**Supplied information:**
+++
theorem State.noteSlow_frame (s : State) (q : Nat) (rows : List Nat) : Frame [.hg, .ctrs, .free] s (s.noteSlow q rows) := by
  unfold State.noteSlow
  refine Frame.comp ?_ (State.evt_frame _ _ _ _) rfl
  refine Frame.comp ?_ (State.freeStep_frame _) rfl
  refine Frame.comp ?_ (State.countOn_frame _ _ _ _) rfl
  exact Frame.refl

theorem State.rowCommand_frame (s : State) (c : Cmd) (q : Nat) (ins : List Nat) (out : Nat) (shape : State → Bool) (f :
    State → List (List F32)) (sums : State → List (List (List Val × Nat))) : Frame [.ms, .hg, .ham, .ld, .irq, .pcie, .im,
    .mc, .xe, .fab, .ctrs, .free, .out] s (s.rowCommand c q ins out shape f sums) := by
  unfold State.rowCommand
  dsimp only
  refine State.withOperands_frame _ _ _ _ _ _ ?_ rfl (fun _ => ?_)
  exact Frame.refl
  refine Frame.comp ?_ (State.deliver_frame _ _) rfl
  refine Frame.comp ?_ (State.putTensor_frame _ _ _ _ _ _ _ _ _) rfl
  refine Frame.comp ?_ (State.addCond_frame _ _ _ _) rfl
  refine Frame.comp ?_ (State.noteSlow_frame _ _ _) rfl
  refine Frame.getD ?_ (fun _ h => State.openOut_frame h) rfl
  exact Frame.refl

theorem State.runNorm_frame (s : State) (q : Nat) : Frame [.ms, .hg, .ham, .ld, .irq, .pcie, .im, .mc, .xe, .fab, .ctrs,
    .free, .out] s (s.runNorm q) := by
  unfold State.runNorm
  split
  exact Frame.refl
  dsimp only
  refine Frame.comp ?_ (State.rowCommand_frame _ _ _ _ _ _ _ _) rfl
  exact Frame.refl

theorem State.runSmax_frame (s : State) (q : Nat) : Frame [.ms, .hg, .ham, .ld, .irq, .pcie, .im, .mc, .xe, .fab, .ctrs,
    .free, .out] s (s.runSmax q) := by
  unfold State.runSmax
  split
  exact Frame.refl
  dsimp only
  refine Frame.comp ?_ (State.rowCommand_frame _ _ _ _ _ _ _ _) rfl
  exact Frame.refl

theorem State.runVect_frame (s : State) (q : Nat) : Frame [.ms, .hg, .ham, .ld, .irq, .pcie, .im, .mc, .xe, .fab, .ctrs,
    .free, .out] s (s.runVect q) := by
  unfold State.runVect
  split
  exact Frame.refl
  dsimp only
  refine Frame.comp ?_ (State.rowCommand_frame _ _ _ _ _ _ _ _) rfl
  exact Frame.refl

theorem State.scalApply_frame (s : State) (q : Nat) : Frame [.ms, .hg, .ham, .ld, .irq, .pcie, .im, .mc, .xe, .fab, .ctrs,
    .free, .out] s (s.scalApply q) := by
  unfold State.scalApply
  split
  exact Frame.refl
  dsimp only
  refine State.withOperands_frame _ _ _ _ _ _ ?_ rfl (fun _ => ?_)
  exact Frame.refl
  refine Frame.comp ?_ (State.deliver_frame _ _) rfl
  split
  refine Frame.comp ?_ (State.putTensor_frame _ _ _ _ _ _ _ _ _) rfl
  refine Frame.comp ?_ (State.addCond_frame _ _ _ _) rfl
  refine Frame.getD ?_ (fun _ h => State.openOut_frame h) rfl
  exact Frame.refl
  refine Frame.comp ?_ (State.writeAll_frame _ _ _) rfl
  refine Frame.comp ?_ (State.putTensor_frame _ _ _ _ _ _ _ _ _) rfl
  refine Frame.comp ?_ (State.addCond_frame _ _ _ _) rfl
  refine Frame.getD ?_ (fun _ h => State.openOut_frame h) rfl
  exact Frame.refl

theorem State.scalClrflag_frame (s : State) (q : Nat) : Frame [.ms, .hg, .ham, .ld, .irq, .pcie, .im, .xe, .fab, .ctrs,
    .free, .out] s (s.scalClrflag q) := by
  unfold State.scalClrflag
  split
  exact Frame.refl
  split
  refine Frame.comp ?_ (State.failCmd_frame _ _ _ _) rfl
  exact Frame.refl
  refine State.withOperands_frame _ _ _ _ _ _ ?_ rfl (fun _ => ?_)
  exact Frame.refl
  refine Frame.comp ?_ (State.deliver_frame _ _) rfl
  refine Frame.comp ?_ (State.putHist_frame _ _ _) rfl
  exact Frame.refl

theorem State.scalReset_frame (s : State) (q : Nat) : Frame [.ms, .hg, .ham, .ld, .irq, .pcie, .im, .xe, .fab, .ctrs,
    .free, .out] s (s.scalReset q) := by
  unfold State.scalReset
  split
  exact Frame.refl
  split
  refine Frame.comp ?_ (State.failCmd_frame _ _ _ _) rfl
  exact Frame.refl
  split
  refine Frame.comp ?_ (State.failCmd_frame _ _ _ _) rfl
  exact Frame.refl
  split
  refine Frame.comp ?_ (State.failCmd_frame _ _ _ _) rfl
  exact Frame.refl
  split
  refine Frame.comp ?_ (State.failCmd_frame _ _ _ _) rfl
  exact Frame.refl
  split
  exact Frame.refl
  dsimp only
  refine Frame.comp ?_ (State.deliver_frame _ _) rfl
  refine Frame.comp ?_ (State.writeAll_frame _ _ _) rfl
  exact Frame.refl

theorem execNorm_frame (q : Nat) (s : State) : ∃ t, execNorm q s = .next t ∧ Frame [.ms, .hg, .ham, .ld, .irq, .pcie, .im,
    .mc, .xe, .fab, .ctrs, .free, .out] s t := by
  refine ⟨_, rfl, ?_⟩
  refine Frame.comp ?_ (State.runNorm_frame _ _) rfl
  exact Frame.refl

theorem execScalApply_frame (q : Nat) (s : State) : ∃ t, execScalApply q s = .next t ∧ Frame [.ms, .hg, .ham, .ld, .irq,
    .pcie, .im, .mc, .xe, .fab, .ctrs, .free, .out] s t := by
  refine ⟨_, rfl, ?_⟩
  refine Frame.comp ?_ (State.scalApply_frame _ _) rfl
  exact Frame.refl

theorem execScalClrflag_frame (q : Nat) (s : State) : ∃ t, execScalClrflag q s = .next t ∧ Frame [.ms, .hg, .ham, .ld,
    .irq, .pcie, .im, .xe, .fab, .ctrs, .free, .out] s t := by
  refine ⟨_, rfl, ?_⟩
  refine Frame.comp ?_ (State.scalClrflag_frame _ _) rfl
  exact Frame.refl
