theorem State.convDue_frame (s : State) (b : Nat) : Frame [.uk] s (s.convDue b) := by
  unfold State.convDue
  split
  refine Frame.comp ?_ (State.queueAct_frame _ _ _ _ _ _ _) rfl
  exact Frame.refl
  exact Frame.refl

theorem State.countRows_frame (s : State) (k rows : Nat) (fails : List (Nat × Nat)) : Frame [.ctrs] s (s.countRows k rows
    fails) := by
  unfold State.countRows
  refine Frame.comp ?_ (State.bump_frame _ _ _) rfl
  refine Frame.comp ?_ (State.bump_frame _ _ _) rfl
  exact Frame.refl

theorem State.dropAct_frame (s : State) (a : Activity) : Frame [.af, .uk, .ctrs] s (s.dropAct a) := by
  unfold State.dropAct
  dsimp only
  refine Frame.upd ?_
  refine Frame.comp ?_ (State.closureEnds_frame _ _) rfl
  exact Frame.refl

theorem State.endAct_frame (s : State) (a : Activity) : Frame [.hg, .ld, .irq, .pcie, .im, .af, .uk, .fab, .ctrs, .out] s
    (s.endAct a) := by
  unfold State.endAct
  refine Frame.comp ?_ (State.maintEnds_frame _ _) rfl
  refine Frame.comp ?_ (State.logAct_frame _ _ _) rfl
  refine Frame.comp ?_ (State.dropAct_frame _ _) rfl
  exact Frame.refl

theorem State.gainDue_frame (s : State) (k : Nat) : Frame [.uk] s (s.gainDue k) := by
  unfold State.gainDue
  dsimp only
  split
  refine Frame.comp ?_ (State.queueOn_frame _ _ _ _ _ _) rfl
  exact Frame.refl
  exact Frame.refl

theorem State.gainEnd_frame (s : State) (ident : Nat) : Frame [.hg, .ld, .irq, .pcie, .im, .af, .uk, .fab, .ctrs, .free,
    .out] s (s.gainEnd ident) := by
  unfold State.gainEnd
  split
  exact Frame.refl
  dsimp only
  split
  refine Frame.comp ?_ (State.endAct_frame _ _) rfl
  exact Frame.refl
  refine Frame.comp ?_ (State.endAct_frame _ _) rfl
  refine Frame.comp ?_ (State.freeStep_frame _) rfl
  refine Frame.comp ?_ (State.freeStep_frame _) rfl
  refine Frame.comp ?_ (State.setArr_frame _ _ _) rfl
  exact Frame.refl

theorem State.lineDue_frame (s : State) (k : Nat) : Frame [.uk] s (s.lineDue k) := by
  unfold State.lineDue
  dsimp only
  split
  refine Frame.comp ?_ (State.queueOn_frame _ _ _ _ _ _) rfl
  exact Frame.refl
  exact Frame.refl

theorem State.lineEnd__frame (s : State) (ident : Nat) (lines : List (Nat × Nat × Nat)) : Frame [.ms, .hg, .ham, .ld,
    .irq, .pcie, .im, .af, .uk, .xe, .fab, .ctrs, .out] s (s.lineEnd_ ident lines) := by
  unfold State.lineEnd_
  split
  exact Frame.refl
  dsimp only
  refine Frame.foldl (fun _ _ => ?_) _ ?_
  split
  refine Frame.comp ?_ (State.columnFails_frame _ _ _ _) rfl
  exact Frame.refl
  refine Frame.comp ?_ (State.requestRetire_frame _ _ _) rfl
  exact Frame.refl
  refine Frame.comp ?_ (State.endAct_frame _ _) rfl
  refine Frame.comp ?_ (State.bump_frame _ _ _) rfl
  refine Frame.comp ?_ (State.setArr_frame _ _ _) rfl
  exact Frame.refl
+++
**Assignment:**
Your reply must consist of one number, the count of lines in the entries that hold "lineDue".

**Output below:**
2